Шевелюра его стала редеть с поразительной быстротой – двух недель не прошло, а волос почти не осталось: сначала плешь на макушке замерцала, потом залысины к ней подползли – все слилось, заблестело, только по бокам еще кое-что росло, и тогда, удивившись этой внезапности, Верещагин пошел в библиотеку и за один день прочитал все, что там было о волосах, – совсем мало литературы нашлось в библиотеке на эту тему, а у Верещагина научный склад ума, к анализу склонный, к постижению причин, – причину хотелось узнать Верещагину и, если возможно, способ борьбы, но книг нашлось мало, почти ничего не смог прочитать Верещагин и тогда стал думать сам, стал покупать всякие вещества и смешивать их между собой, смешанными же между собой веществами стал мазать голову – сначала с обратным результатом: еще быстрее полезли волосы, даже с боков почти исчезли, тогда еще раз подумал Верещагин, представил себе жизнь волосяной луковицы во всей ее полноте, снова смешал друг с другом некоторые вещества и втер новую смесь опять в голову, уверенный, что на этот раз волосяная луковица радостно отзовется на пришедшую извне помощь.

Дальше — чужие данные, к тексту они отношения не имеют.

-- ==== Sys2Proof/Syntax.lean ====
section
/-! DEFINITION. The commands of the block: one constructor for each row of spec/opcode_table.json, in the table's
order, with the row's operands. A command that stands for something the module reads from outside (an order, an image, an
envelope, a card's answer) carries what is read. -/

namespace Sys2Proof
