/-- SYS_MODE.SWITCH as it reads (01 R29). -/
def switchRead (m : Mode) : Bool := m.switch && (m.lc = .test || m.lc = .production)

/-- SYS_MODE as it reads. -/
def modeWord (m : Mode) : Nat :=
  fld m.profile.val 16 + fld (b2n m.valid) 12 + fld (b2n m.zeroized) 11 + fld (b2n m.ready) 10
    + fld (b2n (switchRead m)) 9 + fld (domCode (domainRead m)) 7 + fld (timeCode m.time) 5 + fld (b2n (lockRead m)) 4
    + fld (b2n m.tmode) 3 + lcCode m.lc

/-- The fields of SYS_MODE that SYS_MODE_EVT flags: event bit, highest and lowest bit of the field. -/
def modeFields : List (Nat × Nat × Nat) :=
  [(0, 2, 0), (1, 3, 3), (2, 4, 4), (3, 6, 5), (4, 8, 7), (5, 9, 9), (6, 10, 10), (7, 11, 11), (8, 17, 16)]

/-- Flag, record and count one changed field of SYS_MODE. -/
def modeField (w0 w1 : Nat) (s : State) (f : Nat × Nat × Nat) : State :=
  if bits (BitVec.ofNat 64 w0) f.2.1 f.2.2 = bits (BitVec.ofNat 64 w1) f.2.1 f.2.2 then s
  else report (setBit s 0x28 f.1) f.1 (srcWord 0 0) (w0 + fld w1 32)

/-- Change the operating mode: every field of SYS_MODE that changes sets its bit of SYS_MODE_EVT and is recorded, and the
mode-change vector is signalled (01 R20). -/
def setMode (s : State) (f : Mode → Mode) : State :=
  let w0 := modeWord s.mode
  let m := f s.mode
  let w1 := modeWord m
  let s1 := { s with mode := m }
  if w0 = w1 then s1
  else sendMsix (modeFields.foldl (modeField w0 w1) s1) true 0

/-! ## Orders -/

/-- The order of a number, while the module knows it. -/
def order? (s : State) (o : Nat) : Option Order := tfind s.adm.orders o

/-- Store an order. -/
def setOrder (s : State) (o : Nat) (v : Order) : State :=
  { s with adm := { s.adm with orders := tins s.adm.orders o v } }

/-- Change an order if it is known. -/
def updOrder (s : State) (o : Nat) (f : Order → Order) : State :=
  match order? s o with
  | some v => setOrder s o (f v)
  | none => s

/-- An order's field, low bit first. -/
def Order.bits (v : Order) (hi lo : Nat) : Nat := Sys2Proof.bits v.data hi lo

/-- Routine number bits of bytes 0 to 1 (03, Order format). -/
def Order.routine (v : Order) : Nat := v.bits 11 0
/-- Deadline class. -/
def Order.cls (v : Order) : Nat := v.bits 18 16
/-- ARGS. -/
def Order.args (v : Order) : Bool := bit v.data 19
/-- IRQ. -/
def Order.irq (v : Order) : Bool := bit v.data 20
/-- Slice tag bytes 4 to 7. -/
def Order.tag (v : Order) : Nat := v.bits 63 32
/-- Host cookie. -/
def Order.cookie (v : Order) : Word := BitVec.ofNat 64 (v.bits 127 64)
/-- Key handle. -/
def Order.handle (v : Order) : Word := BitVec.ofNat 64 (v.bits 191 128)
/-- Not-before domain time. -/
def Order.notBefore (v : Order) : Nat := v.bits 255 192
/-- Input IOVA, length, output IOVA, length; zero with ARGS 1. -/
def Order.inIova (v : Order) : Nat := if v.args then 0 else v.bits 319 256
def Order.inLen (v : Order) : Nat := if v.args then 0 else v.bits 351 320
def Order.outIova (v : Order) : Nat := if v.args then 0 else v.bits 447 384
def Order.outLen (v : Order) : Nat := if v.args then 0 else v.bits 479 448

/-- An order has been accepted and its completion is not issued: it holds charges and its outcome may still be replaced
(01 R25). The porter stamps a deadline on every order it accepts, and on no other. -/
def Order.accepted (v : Order) : Bool := v.deadline != 0

/-- An engine stands where a room may preempt, resume or stop its order: at a bundle boundary, or in a wait instruction
(05 R131). -/
def Core.atBoundary (c : Core) : Bool := c.slot == 0 || c.waits

/-! ## Engines and frames -/

/-- Engine e. -/
def eng (s : State) (e : Nat) : Engine := tget {} s.rooms.engines e

/-- Store engine e. -/
def setEng (s : State) (e : Nat) (v : Engine) : State :=
  { s with rooms := { s.rooms with engines := tput {} s.rooms.engines e v } }

/-- Room of an engine. -/
def roomOf (e : Nat) : Nat := e / 8

/-- In-service engines of a room. -/
def engIn (s : State) (r : Nat) : Nat :=
  ((List.range 8).filter fun i => !(eng s (8 * r + i)).out).length

/-- Key of frame f of room r in the frame tables. -/
def frameKey (r f : Nat) : Nat := 128 * r + f

/-- First byte of a frame window in the table of window bytes. -/
def winBase (k : Nat) : Nat := 1024 * k

/-- Clear both halves of a frame and everything that hangs on it: window, save area, transfers, poison (05 R126, R146). -/
def freeFrame (s : State) (k : Nat) : State :=
  { s with
    rooms := { s.rooms with
      frames := tdel s.rooms.frames k
      saved := tdel s.rooms.saved k
      dma := tdel s.rooms.dma k }
    mem := { s.mem with win := tclear s.mem.win (winBase k) 1024 }
    ec := { s.ec with poison := s.ec.poison.filter fun p => !(p.1 == 0 && p.2 / 128 == k) } }
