/-- Begin a new image: records and table as they stand without EPHEMERAL records, whose indexes count as free, and the
journal mark. -/
def beginImage (s : State) : State :=
  let keep := s.ks.recs.filter fun p => !p.2.ephemeral
  let ephIx := fun ix => s.ks.recs.any fun p => p.2.ephemeral && p.2.part == 0 && p.2.index ≤ ix && ix < p.2.index + p.2.chainLen
  let im : CellarImage :=
    { seq := (match s.ks.image with
        | some i => i.seq + 1
        | none => 1)
      maxGen := s.ks.table.foldl (fun m p => max m p.2.2) 0
      tgen := BitVec.ofNat 32 (rdF s 0x40068 31 0)
      table := s.ks.table.map fun p => (p.1, (if ephIx p.1 then IxState.free else p.2.1, p.2.2))
      recs := keep, adv := s.ks.genAdv, starts := s.ks.starts, copy := otherCopy s }
  { s with ks := { s.ks with building := some (im, s.ks.durable.length), older := none } }

/-- The copy's area has lost a block without a spare, so that a new image is refused (16 R455). -/
def imageRefused (s : State) : Bool := rdF s (if otherCopy s then 0xC0210 else 0xC0208) 63 48 != 0

/-- A new image begins when the journal holds KS_CFG.JRNL_PAGES pages (R223). -/
def imageDue (s : State) : State :=
  if max 1 (rdF s 0x40010 15 0) ≤ s.ks.durable.length && !imgBusy s && !imageRefused s then beginImage s else s

/-! ## Commands (R226) -/

/-- A key-store command is done. -/
def ksDone (s : State) (st : Status) : State := evt (wr s 0x40020 (BitVec.ofNat 64 (stCode st))) 4 9

/-- KS_CMD_ARG. -/
def ksArg (s : State) : Word := rd s 0x40028

/-- The status of a command that names a chain (R226, OP 1h and 3h). -/
def chainCmd (s : State) (f : Rec → State) : State :=
  match chainOf s (ksArg s) with
  | none => ksDone s .noKey
  | some r => if r.typ = 0x40 then ksDone s .policy else ksDone (f r) .done

/-- Chains of a slice whose slice generation is stale (OP 2h). -/
def staleChains (s : State) (sl : Nat) : List Rec :=
  (s.ks.recs.filter fun p => p.2.part == 0 && p.2.slice.val == sl && p.2.sliceGen.toNat != sliceGen s sl).map fun p => p.2

/-- The action of a command. -/
def ksAct (s : State) (op sl : Nat) (clear : Byte) : State :=
  match op with
  | 1 => chainCmd s fun r => deleteChain s r
  | 2 => ksDone ((staleChains s sl).foldl deleteChain s) .done
  | 3 => chainCmd s fun r => restrictChain s r clear
  | 4 => if imgBusy s || imageRefused s then ksDone s .malformed else ksDone (beginImage s) .done
  | 5 => ksDone (wrF s 0x40068 31 0 (rdF s 0x40068 31 0 + 1)) .done
  | _ => ksDone s .malformed

/-- Whether a command makes changes that the journal must take. -/
def ksJournals (op : Nat) : Bool := op == 1 || op == 2 || op == 3

/-- KS_STATUS.RESTORED and KS_CMD_STS.BUSY. -/
def ksRestored (s : State) : Bool := rdF s 0x40000 0 0 == 1
def ksBusy (s : State) : Bool := s.ks.cmd.isSome

/-- A write to KS_CMD (R226, 16 R458): a command waits, BUSY set, while the journal has no room. -/
def ksCommand (s : State) (op : Nat) (sl : Slice) (clear : Byte) : State :=
  if ksBusy s || !ksRestored s then evt s 4 10
  else if isLocked s then ksDone s .locked
  else if ksJournals op && journalFull s then
    journalRefused (wrF { s with ks := { s.ks with cmd := some ⟨op, sl, clear⟩ } } 0x40020 16 16 1)
  else ksAct s op sl.val clear

/-- A command that waited for the journal goes on when there is room. -/
def ksResume (s : State) : State :=
  match s.ks.cmd with
  | some c => if journalFull s then s else ksAct { s with ks := { s.ks with cmd := none } } c.op c.slice.val c.clear
  | none => s

/-- KS_DELETE (R226). -/
def execKsDelete (s : State) : Result :=
  managerWrite s 0x40018 fun s => ksCommand s 1 0 0
/-- KS_PURGE (R226). -/
def execKsPurge (sl : Slice) (s : State) : Result :=
  managerWrite s 0x40018 fun s => ksCommand s 2 sl 0
/-- KS_RESTRICT (R226). -/
def execKsRestrict (clear : Byte) (s : State) : Result :=
  managerWrite s 0x40018 fun s => ksCommand s 3 0 clear
/-- KS_NEW_IMAGE (R226). -/
def execKsNewImage (s : State) : Result :=
  managerWrite s 0x40018 fun s => ksCommand s 4 0 0
/-- KS_GEN_BASE write (R225). -/
def genBaseCmd (s : State) (val : Word) : State :=
  if s.ks.fresh && rdF s 0x40058 20 0 ≤ bits val 20 0 then wrF s 0x40058 20 0 (bits val 20 0) else s

/-- GEN_BASE_WRITE (R225). -/
def execGenBaseWrite (val : Word) (s : State) : Result :=
  managerWrite s 0x40058 fun s => genBaseCmd s val

/-- SLT_KS_WAYS write (R218). -/
def waysCmd (s : State) (sl : Nat) (val : Word) : State :=
  if 14 < waysSum s - minWays s sl + min 14 (bits val 3 0) then evt s 4 5
  else wrF s (sltBase sl + 0x410) 3 0 (bits val 3 0)

/-- WAYS_WRITE (R218). -/
def execWaysWrite (sl : Slice) (val : Word) (s : State) : Result :=
  managerWrite s (sltBase sl.val + 0x410) fun s => waysCmd s sl.val val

И точно. Не прошло и недели, как волосы снова проросли из верещагинской головы, пробивая плотную поверхность лысой кожи, они не по дням, а по часам прибавляли в росте и толщине, через месяц Верещагин уже обладал новой, довольно сносной шевелюрой, – все так быстро получилось, что он даже не успел всего снадобья истратить: целую бутылку приготовил, полбутылки осталось.
Все-таки, что ни говорите, даже в эти годы гений Верещагина не дремал – надо же: миллионы врачей-специалистов чахнут над этой проблемой, ничего путного придумать не могут, Верещагин же мгновенно постиг секрет, – главное, сумел представить жизнь волосяной луковицы во всей полноте – со всеми ее заботами, волнениями и запросами, – волосы выросли так быстро, что однажды утром, расчесываясь у зеркала, Верещагин подумал: «А был ли я лысый или показалось? Наверное, показалось. Мне сейчас и не такое приходит в голову».
Ему действительно в эти годы такое приходило в голову, что, если описать – читатель обомрет. Но я не имею права – на этот счет у меня есть давняя договоренность с Верещагиным. Точнее, его запрет.
Однажды, примерно через год после того, как у него снова отросли волосы, выходит Верещагин из лаборатории в коридор и видит: у окна стоят двое – знакомые, коллеги. Курят и обсуждают заметочку из иллюстрированного журнала.
Верещагин эту заметку читал. В ней рассказывалось об одном юноше выдающихся умственных способностей, двадцатидвухлетнем докторе физико-математических наук. Все четко было в заметочке, а этим двоим что-то неясно, стоят у окна, громко спорят.
Один говорит: эдакая огромнейшая одаренность, бесспорно, со временем станет новым Эйнштейном.
А другой не соглашается знаем, мол, этих вундеркиндов, у них закон: в юности всех поражают, а к зрелым годам становятся заурядными специалистами.